In the data below, the answer is the run of lines from the line containing "ShiftBy .sar .sarVl" through the line containing "LogicOf .and .andVl", both included; print it exactly and nothing else.

*** Opening of Supplied material ***

-- ==== Sys2Proof/Certificates/Slice0/Obligations.lean ====
section
/-! DEFINITION. The statements for the provers. -/

open Sys2Proof Sys2Proof.Machine

/-- Integer arithmetic: every element is the exact result, clamped or wrapped; IADDC the sum modulo 2^32 and the carry; nothing else changes (R101, R102, R85, R47, R111, R235). -/
def Obligations.IntegerArithmeticResults : Prop :=
  IntTwo .iadd (· + ·) ∧ IntTwo .isub (· - ·) ∧ IntTwo .imul (· * ·) ∧ IntTwo .imulhi (fun x y => (x * y) / 2 ^ 32) ∧
  IntTwo .imin min ∧ IntTwo .imax max ∧ IntTwo .iadd64 (· + ·) ∧
  IntTwoVl .iaddVl .i32 (· + ·) ∧ IntTwoVl .isubVl .i32 (· - ·) ∧ IntTwoVl .imulVl .i32 (· * ·) ∧
  IntTwoVl .imulhiVl .i32 (fun x y => (x * y) / 2 ^ 32) ∧ IntTwoVl .iminVl .i32 min ∧ IntTwoVl .imaxVl .i32 max ∧
  IntTwoVl .iadd64Vl .i64 (· + ·) ∧
  (∀ s c h m d a b x, Seated s c → (Instr.imad h m d a b x).wf = true → c.fits [(d, 1), (a, 1), (b, 1), (x, 1)] →
    Completes (.imad h m d a b x) s c h d 1 [] (fun p e => IntResult m.ty m.sat (fun i =>
      signed m.na m.aa (c.elemInt p m.ty a i) * signed m.nb m.ab (c.elemInt p m.ty b i) + c.elemInt p m.ty x i) e)) ∧
  (∀ s c h ty sat d a, Seated s c → (Instr.iabs h ty sat d a).wf = true → c.fits [(d, 1), (a, 1)] →
    Completes (.iabs h ty sat d a) s c h d 1 [] (fun p e => IntResult ty sat (fun i => |c.elemInt p ty a i|) e)) ∧
  (∀ s c h (pd : Fin 8) d a b x, Seated s c → (Instr.iaddc h pd d a b x).wf = true → c.fits [(d, 1), (a, 1), (b, 1), (x, 1)] →
    Completes (.iaddc h pd d a b x) s c h d 1 [pd.val] (fun p e =>
      ∃ w, e = { words := [w], preds := [(pd.val, decide (2 ^ 32 ≤ (c.val p a).toNat + (c.val p b).toNat + (c.val p x).toNat % 2))] } ∧
        w.toNat = ((c.val p a).toNat + (c.val p b).toNat + (c.val p x).toNat % 2) % 2 ^ 32))

/-- Shifts: the bit-vector shift of each element by its own count, whole widths included (R103, R85). -/
def Obligations.ShiftResults : Prop :=
  ShiftBy .shl .shlVl (fun _ x k => x <<< k) ∧ ShiftBy .shr .shrVl (fun _ x k => x >>> k) ∧
  ShiftBy .sar .sarVl (fun _ x k => x.sshiftRight k)

/-- AND, OR, XOR and LUT3: every bit of the result (R104, R85). -/
def Obligations.LogicResults : Prop :=
  LogicOf .and .andVl (· && ·) ∧ LogicOf .or .orVl (· || ·) ∧ LogicOf .xor .xorVl (· != ·) ∧
  (∀ s c h (lut : Byte) d a b x, Seated s c → (Instr.lut3 h lut d a b x).wf = true → c.fits [(d, 1), (a, 1), (b, 1), (x, 1)] →
    Completes (.lut3 h lut d a b x) s c h d 1 [] (fun p e => BitResult .i32 (fun j =>
      lut.getLsbD (((c.val p a).getLsbD j).toNat + 2 * ((c.val p b).getLsbD j).toNat + 4 * ((c.val p x).getLsbD j).toNat)) e))

/-- POPC, CLZ, BREV, BFE and BFI (R105, R106). -/
def Obligations.BitCountResults : Prop :=
  (∀ s c h ty d a, Seated s c → (Instr.popc h ty d a).wf = true → c.fits [(d, 1), (a, Ty.words ty)] →
    Completes (.popc h ty d a) s c h d 1 [] (fun p e =>
      e.isWord (BitVec.ofNat 32 ((Finset.range ty.width).filter (fun j => (c.src p ty a).testBit j)).card))) ∧
  (∀ s c h ty d a, Seated s c → (Instr.clz h ty d a).wf = true → c.fits [(d, 1), (a, Ty.words ty)] →
    Completes (.clz h ty d a) s c h d 1 [] (fun p e => ∃ n, n ≤ ty.width ∧ e.isWord (BitVec.ofNat 32 n) ∧
      (∀ j, ty.width - n ≤ j → j < ty.width → (c.src p ty a).testBit j = false) ∧
      (n < ty.width → (c.src p ty a).testBit (ty.width - 1 - n) = true))) ∧
  (∀ s c h ty d a, Seated s c → (Instr.brev h ty d a).wf = true → c.fits [(d, Ty.words ty), (a, Ty.words ty)] →
    Completes (.brev h ty d a) s c h d (Ty.words ty) [] (fun p e =>
      BitResult ty (fun j => (c.src p ty a).testBit (ty.width - 1 - j)) e)) ∧
  (∀ s c h ty d a f, Seated s c → (Instr.bfe h ty d a f).wf = true → c.fits [(d, 1), (a, 1), (f, 1)] →
    Completes (.bfe h ty d a f) s c h d 1 [] (fun p e => ∃ w, e.isWord w ∧ FieldOf (ty == .i32) (c.val p a) (c.val p f) w)) ∧
  (∀ s c h d a lit, Seated s c → (Instr.bfeVl h d a lit).wf = true → c.fits [(d, 1), (a, 1)] →
    Completes (.bfeVl h d a lit) s c h d 1 [] (fun p e => ∃ w, e.isWord w ∧ FieldOf false (c.val p a) lit w)) ∧
  (∀ s c h d a b f, Seated s c → (Instr.bfi h d a b f).wf = true → c.fits [(d, 1), (a, 1), (b, 1), (f, 1)] →
    Completes (.bfi h d a b f) s c h d 1 [] (fun p e => BitResult .i32 (fun j =>
      if (c.val p f).toNat % 256 ≤ j ∧ j < (c.val p f).toNat % 256 + min ((c.val p f).toNat / 256 % 256) 32
      then (c.val p a).getLsbD (j - (c.val p f).toNat % 256) else (c.val p b).getLsbD j) e))

/-- ICMP and ICMP64: the predicate and the mask (R107, R111). -/
def Obligations.CompareResults : Prop :=
  (∀ s c h m d a b x, Seated s c → (Instr.icmp h m d a b x).wf = true → c.fits [(d, 1), (a, 1), (b, 1), (x, 1)] →
    Completes (.icmp h m d a b x) s c h d 1 [m.pd.val] (CmpResult c m x (fun p =>
      intCompare m.cmp.val (Ty.toInt m.ty (c.src p m.ty a)) (Ty.toInt m.ty (c.src p m.ty b))))) ∧
  (∀ s c h m d a b x, Seated s c → (Instr.icmp64 h m d a b x).wf = true → c.fits [(d, 1), (a, 2), (b, 2), (x, 1)] →
    Completes (.icmp64 h m d a b x) s c h d 1 [m.pd.val] (CmpResult c m x (fun p =>
      intCompare m.cmp.val (Ty.toInt m.ty (c.src p m.ty a)) (Ty.toInt m.ty (c.src p m.ty b)))))

/-- FCMP: the eight comparisons, with subnormal operands as zeros under MODE.FTZ (R114). -/
def Obligations.FloatCompareMeanings : Prop :=
  ∀ s c h m d a b x, Seated s c → (Instr.fcmp h m d a b x).wf = true → c.fits [(d, 1), (a, 1), (b, 1), (x, 1)] →
    Completes (.fcmp h m d a b x) s c h d 1 [m.pd.val] (CmpResult c m x (fun p =>
      fltCompare m.cmp.val (c.elemVal p .f32 false false a 0) (c.elemVal p .f32 false false b 0)))

/-- SEL, MOV, MOV64 and LEA (R108, R109, R110, R85). -/
def Obligations.MoveResults : Prop :=
  (∀ s c h ty d a b x, Seated s c → (Instr.sel h ty d a b x).wf = true →
    c.fits [(d, Ty.words ty), (a, Ty.words ty), (b, Ty.words ty), (x, 1)] →
    Completes (.sel h ty d a b x) s c h d (Ty.words ty) [] (fun p e => e.shape ty ∧
      wordsNat e.words = if c.val p x ≠ 0#32 then c.src p ty a else c.src p ty b)) ∧
  (∀ s c h d a, Seated s c → (Instr.mov h d a).wf = true → c.fits [(d, 1), (a, 1)] →
    Completes (.mov h d a) s c h d 1 [] (fun p e => e.isWord (c.val p a))) ∧
  (∀ s c h d a, Seated s c → (Instr.mov64 h d a).wf = true → c.fits [(d, 2), (a, 2)] →
    Completes (.mov64 h d a) s c h d 2 [] (fun p e => e.shape .i64 ∧ wordsNat e.words = c.src p .i64 a)) ∧
  (∀ s c h ty sh d a b, Seated s c → (Instr.lea h ty sh d a b).wf = true → c.fits [(d, 2), (a, 2), (b, 1)] →
    Completes (.lea h ty sh d a b) s c h d 2 [] (fun p e => e.shape .i64 ∧ (wordsNat e.words : Int) =
      ((c.src p .i64 a : Int) + (if ty = .n32 then ((c.val p b).toNat : Int) else (c.val p b).toInt) * 2 ^ sh.val) % 2 ^ 64)) ∧
  (∀ s c h d a lit, Seated s c → (Instr.leaVl h d a lit).wf = true → c.fits [(d, 2), (a, 2)] →
    Completes (.leaVl h d a lit) s c h d 2 [] (fun p e => e.shape .i64 ∧ (wordsNat e.words : Int) =
      ((c.src p .i64 a : Int) + lit.toInt) % 2 ^ 64))

/-- Floating-point arithmetic: each element is the exact result rounded once (R112, R117, R118, R57, R58). -/
def Obligations.FloatArithmeticResults : Prop :=
  FltTwo .fadd .faddVl (fun rm x y => Val.add rm x y) ∧ FltTwo .fsub .fsubVl (fun rm x y => Val.add rm x y.neg) ∧
  FltTwo .fmul .fmulVl (fun _ x y => Val.mul x y) ∧
  (∀ s c h m d a b x, Seated s c → (Instr.fmac h m d a b x).wf = true → c.fits [(d, 1), (a, 1), (b, 1), (x, 1)] →
    Completes (.fmac h m d a b x) s c h d 1 [] (fun p e => ElemResult m.ty (fun i =>
      ((fltFmt m.ty).ofVal m.rm m.sat c.ftz (Val.add m.rm
        (Val.mul (c.elemVal p m.ty m.na m.aa a i) (c.elemVal p m.ty m.nb m.ab b i)) (c.elemVal p m.ty m.nc false x i))).bits) e)) ∧
  (∀ s c h m d a b x, Seated s c → (Instr.fdot2 h m d a b x).wf = true → c.fits [(d, 1), (a, 1), (b, 1), (x, 1)] →
    Completes (.fdot2 h m d a b x) s c h d 1 [] (fun p e => ElemResult .f32 (fun _ =>
      (fmtF32.ofVal m.rm m.sat c.ftz (Val.add m.rm (Val.add m.rm
        (Val.mul (c.elemVal p m.ty m.na m.aa a 0) (c.elemVal p m.ty m.nb m.ab b 0))
        (Val.mul (c.elemVal p m.ty m.na m.aa a 1) (c.elemVal p m.ty m.nb m.ab b 1))) (c.elemVal p .f32 false false x 0))).bits) e)) ∧
  (∀ s c h rm sat na aa d a n, Seated s c → (Instr.fscale h rm sat na aa d a n).wf = true → c.fits [(d, 1), (a, 1), (n, 1)] →
    Completes (.fscale h rm sat na aa d a n) s c h d 1 [] (fun p e => ElemResult .f32 (fun _ =>
      (fmtF32.ofVal rm sat c.ftz (Val.mul (c.elemVal p .f32 na aa a 0) (.fin false 1 (c.val p n).toInt))).bits) e)) ∧
  (∀ s c h d a lit, Seated s c → (Instr.fscaleVl h d a lit).wf = true → c.fits [(d, 1), (a, 1)] →
    Completes (.fscaleVl h d a lit) s c h d 1 [] (fun p e => ElemResult .f32 (fun _ =>
      (fmtF32.ofVal .rn false c.ftz (Val.mul (c.elemVal p .f32 false false a 0) (.fin false 1 lit.toInt))).bits) e))

/-- FMIN, FMAX and FCLASS (R113, R115, R57). -/
def Obligations.FloatSelectResults : Prop :=
  MinMaxOf .fmin .fminVl false ∧ MinMaxOf .fmax .fmaxVl true ∧
  (∀ s c h d a, Seated s c → (Instr.fclass h d a).wf = true → c.fits [(d, 1), (a, 1)] →
    Completes (.fclass h d a) s c h d 1 [] (fun p e => ∃ k, k ≤ 8 ∧ e.isWord (BitVec.ofNat 32 (2 ^ k)) ∧ ClassBit (BitVec.ofNat 32 (c.src p .f32 a)) k))

/-- FRCP, FRSQ, FSQRT, FEXP2, FLOG2 and FTANH complete: the special operands, and the exact reciprocal and roots rounded once (R116, R55, R56, R57, R44). -/
def Obligations.OneSourceFunctions : Prop :=
  FunctionOf .frcp reciprocalSpecial (fun rm ftz y b => RoundsOnce rm ftz (1 / y) b) (fun _ => True) ∧
  FunctionOf .frsq reciprocalRootSpecial (fun rm ftz y b => RoundsOnce rm ftz (1 / Real.sqrt y) b) (fun y => 0 < y) ∧
  FunctionOf .fsqrt rootSpecial (fun rm ftz y b => RoundsOnce rm ftz (Real.sqrt y) b) (fun y => 0 < y) ∧
  FunctionOf .fexp2 exponentialSpecial
    (fun _ ftz y b => ∀ n : Int, y = n → (if ftz then -126 else -149) ≤ n → n ≤ 127 → (fmtF32.val b.toNat).rat = (2 : ℚ) ^ n) (fun _ => True) ∧
  FunctionOf .flog2 logarithmSpecial (fun _ _ y b => y = 1 → b = 0#32) (fun y => 0 < y) ∧
  FunctionOf .ftanh tangentSpecial
    (fun rm _ y b => 32 ≤ y → b = if rm = .rn ∨ rm = .ru then 0x3F800000#32 else 0x3F7FFFFF#32) (fun _ => True)

/-- FEXP2, FLOG2 and FTANH give the exact value rounded once (R116, R55, R56, R57). -/
def Obligations.ElementaryFunctionsRoundOnce : Prop :=
  FunctionOf .fexp2 (fun _ => none) (fun rm ftz y b => RoundsOnce rm ftz ((2 : ℝ) ^ y) b) (fun _ => True) ∧
  FunctionOf .flog2 (fun _ => none) (fun rm ftz y b => y ≠ 1 → RoundsOnce rm ftz (Real.logb 2 y) b) (fun y => 0 < y) ∧
  FunctionOf .ftanh (fun _ => none) (fun rm ftz y b => RoundsOnce rm ftz (Real.tanh y) b) (fun _ => True)

/-- PLUT and PMOV: predicates from a table, to and from a register (R124, R125, R235). -/
def Obligations.PredicateResults : Prop :=
  (∀ s c h (lut : Byte) (pd pa pb pc : Fin 8), Seated s c → (Instr.plut h lut pd pa pb pc).wf = true →
    Completes (.plut h lut pd pa pb pc) s c h .none 0 [pd.val] (fun p e => e = { words := [], preds := [(pd.val,
      lut.getLsbD ((p.pred pa.val).toNat + 2 * (p.pred pb.val).toNat + 4 * (p.pred pc.val).toNat))] })) ∧
  (∀ s c h d, Seated s c → (Instr.pmov h d).wf = true → c.fits [(d, 1)] →
    Completes (.pmov h d) s c h d 1 [] (fun p e => BitResult .i32 (fun j => decide (j < 8) && p.pred j) e ∧ p.pred 7 = true)) ∧
  (∀ s c h (mask : BitVec 7) a, Seated s c → (Instr.pmovW h mask a).wf = true → c.fits [(a, 1)] →
    Completes (.pmovW h mask a) s c h .none 0 ((List.range 7).filter (fun i => mask.getLsbD i)) (fun p e =>
      e.words = [] ∧ ∀ i, i < 7 → mask.getLsbD i = true → (i, (c.val p a).getLsbD i) ∈ e.preds))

*** Close of Supplied material ***

**Solved exercise**
  ShiftBy .sar .sarVl (fun _ x k => x.sshiftRight k)

/-- AND, OR, XOR and LUT3: every bit of the result (R104, R85). -/
def Obligations.LogicResults : Prop :=
  LogicOf .and .andVl (· && ·) ∧ LogicOf .or .orVl (· || ·) ∧ LogicOf .xor .xorVl (· != ·) ∧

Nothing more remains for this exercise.